__Work to be completed__. Output range, inclusive: from the line containing "-- ==== Sys2Proof/Laws/State.lean" to the line containing "(respond st r0 r1 s).block". Restate those lines from the data below word for word and only those.

__Exercise inputs__.

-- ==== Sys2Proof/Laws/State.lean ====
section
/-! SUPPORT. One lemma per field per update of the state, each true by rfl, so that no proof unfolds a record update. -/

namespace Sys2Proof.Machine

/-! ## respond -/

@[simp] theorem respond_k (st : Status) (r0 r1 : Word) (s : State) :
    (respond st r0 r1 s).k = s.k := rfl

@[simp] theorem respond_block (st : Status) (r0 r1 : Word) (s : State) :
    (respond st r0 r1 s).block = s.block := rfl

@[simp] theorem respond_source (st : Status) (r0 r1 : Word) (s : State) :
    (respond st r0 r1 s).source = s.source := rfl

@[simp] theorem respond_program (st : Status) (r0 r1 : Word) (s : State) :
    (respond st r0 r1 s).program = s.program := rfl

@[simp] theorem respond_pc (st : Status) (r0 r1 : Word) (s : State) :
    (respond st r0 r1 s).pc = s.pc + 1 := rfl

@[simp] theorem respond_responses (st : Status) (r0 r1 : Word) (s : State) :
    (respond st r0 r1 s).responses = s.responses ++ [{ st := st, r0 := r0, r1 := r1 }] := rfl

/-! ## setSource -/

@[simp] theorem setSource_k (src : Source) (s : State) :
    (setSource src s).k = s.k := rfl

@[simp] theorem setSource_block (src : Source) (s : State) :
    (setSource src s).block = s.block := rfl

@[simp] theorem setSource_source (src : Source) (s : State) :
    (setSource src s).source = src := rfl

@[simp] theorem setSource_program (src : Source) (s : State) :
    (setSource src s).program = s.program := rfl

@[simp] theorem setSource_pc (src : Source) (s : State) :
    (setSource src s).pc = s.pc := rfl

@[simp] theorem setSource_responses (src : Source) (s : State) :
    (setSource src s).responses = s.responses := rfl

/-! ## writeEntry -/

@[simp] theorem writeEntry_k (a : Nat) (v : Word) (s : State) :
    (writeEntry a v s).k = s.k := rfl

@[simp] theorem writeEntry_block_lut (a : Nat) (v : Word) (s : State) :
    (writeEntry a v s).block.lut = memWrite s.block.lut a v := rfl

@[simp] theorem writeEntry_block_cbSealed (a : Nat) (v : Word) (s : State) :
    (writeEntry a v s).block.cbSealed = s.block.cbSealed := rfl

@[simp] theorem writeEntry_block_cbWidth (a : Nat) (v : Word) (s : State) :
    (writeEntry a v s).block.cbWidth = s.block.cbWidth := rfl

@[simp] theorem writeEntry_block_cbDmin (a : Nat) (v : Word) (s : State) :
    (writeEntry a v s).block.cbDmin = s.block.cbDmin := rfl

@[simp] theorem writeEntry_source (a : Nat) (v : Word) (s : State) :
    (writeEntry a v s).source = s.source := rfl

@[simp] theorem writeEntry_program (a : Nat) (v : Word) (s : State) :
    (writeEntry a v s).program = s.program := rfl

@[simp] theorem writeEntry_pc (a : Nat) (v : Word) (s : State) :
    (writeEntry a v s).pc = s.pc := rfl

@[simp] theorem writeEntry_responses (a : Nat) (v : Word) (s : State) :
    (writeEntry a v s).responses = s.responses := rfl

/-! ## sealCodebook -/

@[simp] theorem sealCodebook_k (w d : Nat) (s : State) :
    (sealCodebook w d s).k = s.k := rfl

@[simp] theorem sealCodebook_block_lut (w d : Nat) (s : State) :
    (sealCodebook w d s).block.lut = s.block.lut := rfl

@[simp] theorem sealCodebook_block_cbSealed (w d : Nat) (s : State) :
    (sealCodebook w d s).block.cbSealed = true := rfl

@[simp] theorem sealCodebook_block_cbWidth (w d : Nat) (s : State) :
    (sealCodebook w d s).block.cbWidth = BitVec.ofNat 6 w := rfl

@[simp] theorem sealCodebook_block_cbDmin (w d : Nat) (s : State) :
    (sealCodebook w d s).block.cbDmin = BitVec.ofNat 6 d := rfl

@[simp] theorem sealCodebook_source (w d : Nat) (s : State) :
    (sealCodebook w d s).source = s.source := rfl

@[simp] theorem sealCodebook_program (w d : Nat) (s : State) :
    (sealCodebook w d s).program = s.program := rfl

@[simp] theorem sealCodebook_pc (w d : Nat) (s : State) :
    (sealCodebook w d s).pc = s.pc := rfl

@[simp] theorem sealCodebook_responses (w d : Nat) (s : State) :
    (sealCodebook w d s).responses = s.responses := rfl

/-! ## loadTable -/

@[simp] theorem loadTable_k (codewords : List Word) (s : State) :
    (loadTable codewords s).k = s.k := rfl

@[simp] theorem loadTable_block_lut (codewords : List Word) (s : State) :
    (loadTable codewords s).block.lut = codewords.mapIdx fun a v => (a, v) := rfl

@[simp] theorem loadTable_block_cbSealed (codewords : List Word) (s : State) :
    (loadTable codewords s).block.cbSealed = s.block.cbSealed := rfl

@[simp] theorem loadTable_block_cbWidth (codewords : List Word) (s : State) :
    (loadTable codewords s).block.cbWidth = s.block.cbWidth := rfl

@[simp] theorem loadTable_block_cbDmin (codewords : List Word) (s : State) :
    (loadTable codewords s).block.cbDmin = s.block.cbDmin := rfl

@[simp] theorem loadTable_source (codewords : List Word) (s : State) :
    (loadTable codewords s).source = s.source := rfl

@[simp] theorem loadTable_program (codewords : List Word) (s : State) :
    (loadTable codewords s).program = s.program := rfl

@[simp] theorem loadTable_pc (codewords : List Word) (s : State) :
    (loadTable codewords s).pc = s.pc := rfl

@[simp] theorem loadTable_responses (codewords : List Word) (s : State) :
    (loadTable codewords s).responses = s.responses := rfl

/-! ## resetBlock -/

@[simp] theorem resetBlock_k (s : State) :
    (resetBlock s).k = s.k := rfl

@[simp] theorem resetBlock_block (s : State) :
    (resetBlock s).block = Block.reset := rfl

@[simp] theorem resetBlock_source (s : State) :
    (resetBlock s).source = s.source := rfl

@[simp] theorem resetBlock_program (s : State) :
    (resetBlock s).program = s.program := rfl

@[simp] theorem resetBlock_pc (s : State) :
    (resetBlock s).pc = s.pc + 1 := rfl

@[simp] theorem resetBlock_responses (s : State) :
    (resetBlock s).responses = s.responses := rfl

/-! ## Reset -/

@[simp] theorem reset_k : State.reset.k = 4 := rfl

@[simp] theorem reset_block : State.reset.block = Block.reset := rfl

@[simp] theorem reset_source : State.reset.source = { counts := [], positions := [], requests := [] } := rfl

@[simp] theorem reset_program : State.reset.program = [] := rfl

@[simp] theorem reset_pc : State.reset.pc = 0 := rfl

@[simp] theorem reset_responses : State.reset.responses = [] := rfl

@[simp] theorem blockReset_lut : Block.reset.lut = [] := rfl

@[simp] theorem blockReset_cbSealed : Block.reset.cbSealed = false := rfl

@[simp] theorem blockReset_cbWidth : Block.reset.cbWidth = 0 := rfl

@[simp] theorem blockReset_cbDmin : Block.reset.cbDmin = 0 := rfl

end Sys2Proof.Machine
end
==
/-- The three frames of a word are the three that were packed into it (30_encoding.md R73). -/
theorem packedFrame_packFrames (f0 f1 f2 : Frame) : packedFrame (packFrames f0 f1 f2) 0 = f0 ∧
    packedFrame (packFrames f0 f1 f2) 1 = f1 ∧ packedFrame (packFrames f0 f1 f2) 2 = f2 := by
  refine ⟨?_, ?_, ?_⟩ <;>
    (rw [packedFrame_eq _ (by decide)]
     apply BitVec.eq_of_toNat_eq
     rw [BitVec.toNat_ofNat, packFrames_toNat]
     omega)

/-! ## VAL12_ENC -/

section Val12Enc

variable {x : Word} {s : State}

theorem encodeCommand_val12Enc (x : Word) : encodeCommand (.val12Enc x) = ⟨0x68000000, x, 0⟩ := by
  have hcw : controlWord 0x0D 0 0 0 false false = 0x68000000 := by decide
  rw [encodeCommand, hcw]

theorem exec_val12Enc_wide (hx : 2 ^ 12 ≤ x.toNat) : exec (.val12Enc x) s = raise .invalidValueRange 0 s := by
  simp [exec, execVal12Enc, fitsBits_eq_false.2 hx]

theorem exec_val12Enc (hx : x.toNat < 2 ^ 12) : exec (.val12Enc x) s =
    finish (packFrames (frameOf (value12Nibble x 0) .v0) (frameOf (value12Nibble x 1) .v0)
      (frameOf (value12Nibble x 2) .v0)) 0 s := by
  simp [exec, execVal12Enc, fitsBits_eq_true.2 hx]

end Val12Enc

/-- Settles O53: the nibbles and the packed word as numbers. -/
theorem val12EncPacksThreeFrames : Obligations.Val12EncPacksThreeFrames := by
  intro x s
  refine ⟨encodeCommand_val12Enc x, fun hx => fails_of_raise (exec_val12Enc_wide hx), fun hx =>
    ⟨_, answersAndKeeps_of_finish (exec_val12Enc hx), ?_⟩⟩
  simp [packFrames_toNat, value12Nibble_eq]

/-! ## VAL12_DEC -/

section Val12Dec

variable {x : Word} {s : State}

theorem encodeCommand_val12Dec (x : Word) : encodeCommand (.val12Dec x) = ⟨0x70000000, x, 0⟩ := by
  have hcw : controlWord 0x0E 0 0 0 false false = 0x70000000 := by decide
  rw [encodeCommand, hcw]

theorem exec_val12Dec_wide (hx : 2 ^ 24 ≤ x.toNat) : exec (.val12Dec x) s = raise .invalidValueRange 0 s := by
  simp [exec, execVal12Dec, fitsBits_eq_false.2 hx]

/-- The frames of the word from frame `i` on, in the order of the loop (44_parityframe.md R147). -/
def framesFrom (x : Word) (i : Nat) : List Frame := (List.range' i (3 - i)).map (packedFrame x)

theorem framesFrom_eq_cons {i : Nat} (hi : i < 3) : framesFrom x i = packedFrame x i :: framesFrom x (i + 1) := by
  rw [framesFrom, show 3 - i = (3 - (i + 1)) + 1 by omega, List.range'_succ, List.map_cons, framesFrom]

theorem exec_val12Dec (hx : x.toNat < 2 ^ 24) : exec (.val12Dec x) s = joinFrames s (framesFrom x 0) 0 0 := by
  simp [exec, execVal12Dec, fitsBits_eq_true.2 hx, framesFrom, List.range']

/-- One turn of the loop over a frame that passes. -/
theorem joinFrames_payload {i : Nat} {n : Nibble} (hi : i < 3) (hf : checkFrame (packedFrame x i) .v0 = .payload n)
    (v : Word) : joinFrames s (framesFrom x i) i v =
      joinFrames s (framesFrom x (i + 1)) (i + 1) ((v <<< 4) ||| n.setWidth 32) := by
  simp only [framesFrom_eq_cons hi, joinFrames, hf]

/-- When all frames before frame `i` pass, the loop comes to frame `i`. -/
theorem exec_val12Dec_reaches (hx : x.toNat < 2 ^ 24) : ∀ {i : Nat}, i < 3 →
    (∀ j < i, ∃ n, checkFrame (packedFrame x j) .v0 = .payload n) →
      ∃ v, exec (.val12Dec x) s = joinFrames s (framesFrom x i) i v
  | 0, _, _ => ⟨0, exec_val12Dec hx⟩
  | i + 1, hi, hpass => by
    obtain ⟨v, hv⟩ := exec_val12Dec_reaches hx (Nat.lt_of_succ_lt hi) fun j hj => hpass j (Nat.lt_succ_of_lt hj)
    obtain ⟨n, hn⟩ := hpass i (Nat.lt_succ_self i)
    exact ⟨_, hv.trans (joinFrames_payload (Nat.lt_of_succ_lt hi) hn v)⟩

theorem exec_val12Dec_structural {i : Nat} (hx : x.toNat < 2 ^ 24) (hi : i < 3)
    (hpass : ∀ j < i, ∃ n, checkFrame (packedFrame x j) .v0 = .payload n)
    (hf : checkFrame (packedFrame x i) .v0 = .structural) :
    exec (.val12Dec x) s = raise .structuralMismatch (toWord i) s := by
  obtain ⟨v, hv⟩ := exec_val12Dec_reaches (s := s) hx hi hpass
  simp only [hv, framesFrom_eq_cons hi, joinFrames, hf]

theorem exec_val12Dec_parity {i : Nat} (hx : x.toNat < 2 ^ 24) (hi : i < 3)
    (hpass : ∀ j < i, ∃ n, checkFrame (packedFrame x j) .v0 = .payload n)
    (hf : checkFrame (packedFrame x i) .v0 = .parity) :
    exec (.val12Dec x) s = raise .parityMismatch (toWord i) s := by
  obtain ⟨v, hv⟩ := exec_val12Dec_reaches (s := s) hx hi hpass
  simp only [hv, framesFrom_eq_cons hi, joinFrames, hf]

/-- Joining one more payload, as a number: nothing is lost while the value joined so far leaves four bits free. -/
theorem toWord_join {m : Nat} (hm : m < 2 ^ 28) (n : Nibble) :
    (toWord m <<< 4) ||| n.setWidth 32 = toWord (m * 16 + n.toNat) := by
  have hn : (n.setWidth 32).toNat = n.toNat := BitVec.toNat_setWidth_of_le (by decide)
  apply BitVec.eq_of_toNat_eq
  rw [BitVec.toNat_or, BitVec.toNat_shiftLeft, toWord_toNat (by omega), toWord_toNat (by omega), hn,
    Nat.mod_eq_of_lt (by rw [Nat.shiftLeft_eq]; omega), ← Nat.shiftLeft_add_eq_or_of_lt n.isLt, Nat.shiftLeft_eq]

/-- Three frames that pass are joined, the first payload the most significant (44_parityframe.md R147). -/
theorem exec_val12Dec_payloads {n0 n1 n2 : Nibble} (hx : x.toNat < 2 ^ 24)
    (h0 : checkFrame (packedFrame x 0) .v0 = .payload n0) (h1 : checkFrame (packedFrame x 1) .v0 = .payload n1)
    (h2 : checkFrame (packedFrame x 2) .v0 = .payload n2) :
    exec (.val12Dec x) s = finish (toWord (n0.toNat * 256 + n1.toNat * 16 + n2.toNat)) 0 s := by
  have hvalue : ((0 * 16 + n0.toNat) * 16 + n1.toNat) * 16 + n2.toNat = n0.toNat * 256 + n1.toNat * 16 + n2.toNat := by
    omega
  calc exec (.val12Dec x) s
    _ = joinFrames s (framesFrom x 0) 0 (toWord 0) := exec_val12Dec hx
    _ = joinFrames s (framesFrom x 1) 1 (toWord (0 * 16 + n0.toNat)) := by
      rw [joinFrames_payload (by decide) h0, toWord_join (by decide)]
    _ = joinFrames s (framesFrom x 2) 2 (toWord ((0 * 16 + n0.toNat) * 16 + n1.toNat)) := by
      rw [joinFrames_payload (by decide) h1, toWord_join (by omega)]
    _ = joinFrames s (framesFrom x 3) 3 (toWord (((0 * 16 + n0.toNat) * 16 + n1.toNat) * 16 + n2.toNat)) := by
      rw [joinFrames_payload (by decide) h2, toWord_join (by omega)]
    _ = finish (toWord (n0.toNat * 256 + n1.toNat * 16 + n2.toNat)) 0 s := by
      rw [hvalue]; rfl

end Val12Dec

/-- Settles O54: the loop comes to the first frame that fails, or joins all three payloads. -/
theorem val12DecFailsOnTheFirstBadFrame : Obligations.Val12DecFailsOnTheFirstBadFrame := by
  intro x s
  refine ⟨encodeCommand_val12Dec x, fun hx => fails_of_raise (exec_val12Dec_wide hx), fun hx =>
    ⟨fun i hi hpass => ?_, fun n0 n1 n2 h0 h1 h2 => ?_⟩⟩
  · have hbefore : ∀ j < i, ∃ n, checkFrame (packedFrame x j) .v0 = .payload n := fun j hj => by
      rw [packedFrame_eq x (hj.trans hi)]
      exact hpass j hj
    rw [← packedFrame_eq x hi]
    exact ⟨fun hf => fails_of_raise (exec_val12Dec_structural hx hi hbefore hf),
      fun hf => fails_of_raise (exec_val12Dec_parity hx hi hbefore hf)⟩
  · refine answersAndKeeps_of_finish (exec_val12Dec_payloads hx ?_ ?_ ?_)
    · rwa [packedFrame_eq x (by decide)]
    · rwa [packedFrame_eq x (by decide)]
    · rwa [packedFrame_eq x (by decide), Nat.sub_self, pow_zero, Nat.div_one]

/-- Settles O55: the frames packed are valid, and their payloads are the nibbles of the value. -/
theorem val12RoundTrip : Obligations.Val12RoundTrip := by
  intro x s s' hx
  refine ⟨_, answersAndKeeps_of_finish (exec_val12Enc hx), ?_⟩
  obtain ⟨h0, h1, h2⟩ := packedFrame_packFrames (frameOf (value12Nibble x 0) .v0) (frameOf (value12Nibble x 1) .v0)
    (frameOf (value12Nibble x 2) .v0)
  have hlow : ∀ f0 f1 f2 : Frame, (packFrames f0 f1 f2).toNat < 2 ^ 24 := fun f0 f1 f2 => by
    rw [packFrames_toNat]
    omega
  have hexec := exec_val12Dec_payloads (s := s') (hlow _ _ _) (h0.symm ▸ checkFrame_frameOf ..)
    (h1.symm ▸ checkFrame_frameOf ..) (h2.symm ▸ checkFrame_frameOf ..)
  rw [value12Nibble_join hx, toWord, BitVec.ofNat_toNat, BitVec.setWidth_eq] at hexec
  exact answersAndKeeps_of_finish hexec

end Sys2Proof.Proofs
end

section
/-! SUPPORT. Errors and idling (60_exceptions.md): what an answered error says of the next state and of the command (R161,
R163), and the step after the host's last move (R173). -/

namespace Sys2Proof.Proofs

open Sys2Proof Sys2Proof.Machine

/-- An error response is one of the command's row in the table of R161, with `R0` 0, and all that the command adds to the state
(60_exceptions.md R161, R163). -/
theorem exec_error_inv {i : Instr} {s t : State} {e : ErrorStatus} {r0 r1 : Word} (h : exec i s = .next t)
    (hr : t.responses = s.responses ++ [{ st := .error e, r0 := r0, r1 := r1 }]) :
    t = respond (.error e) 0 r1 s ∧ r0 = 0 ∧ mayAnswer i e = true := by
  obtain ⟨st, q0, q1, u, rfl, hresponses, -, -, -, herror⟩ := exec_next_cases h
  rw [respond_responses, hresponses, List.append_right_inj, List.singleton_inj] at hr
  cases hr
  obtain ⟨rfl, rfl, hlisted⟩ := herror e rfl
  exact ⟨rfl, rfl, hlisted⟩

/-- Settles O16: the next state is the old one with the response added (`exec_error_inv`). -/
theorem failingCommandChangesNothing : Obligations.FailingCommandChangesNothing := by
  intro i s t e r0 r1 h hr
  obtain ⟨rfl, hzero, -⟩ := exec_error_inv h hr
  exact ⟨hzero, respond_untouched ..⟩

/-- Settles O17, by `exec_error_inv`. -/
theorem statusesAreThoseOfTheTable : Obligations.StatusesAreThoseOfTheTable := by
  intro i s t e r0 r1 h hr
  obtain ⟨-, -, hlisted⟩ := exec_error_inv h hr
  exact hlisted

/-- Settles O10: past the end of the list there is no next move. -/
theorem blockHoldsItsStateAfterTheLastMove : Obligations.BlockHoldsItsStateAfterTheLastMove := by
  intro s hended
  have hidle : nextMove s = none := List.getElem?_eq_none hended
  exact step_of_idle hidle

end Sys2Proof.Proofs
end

__Your solution__.
-- ==== Sys2Proof/Laws/State.lean ====
section
/-! SUPPORT. One lemma per field per update of the state, each true by rfl, so that no proof unfolds a record update. -/

namespace Sys2Proof.Machine

/-! ## respond -/

@[simp] theorem respond_k (st : Status) (r0 r1 : Word) (s : State) :
    (respond st r0 r1 s).k = s.k := rfl

@[simp] theorem respond_block (st : Status) (r0 r1 : Word) (s : State) :
    (respond st r0 r1 s).block = s.block := rfl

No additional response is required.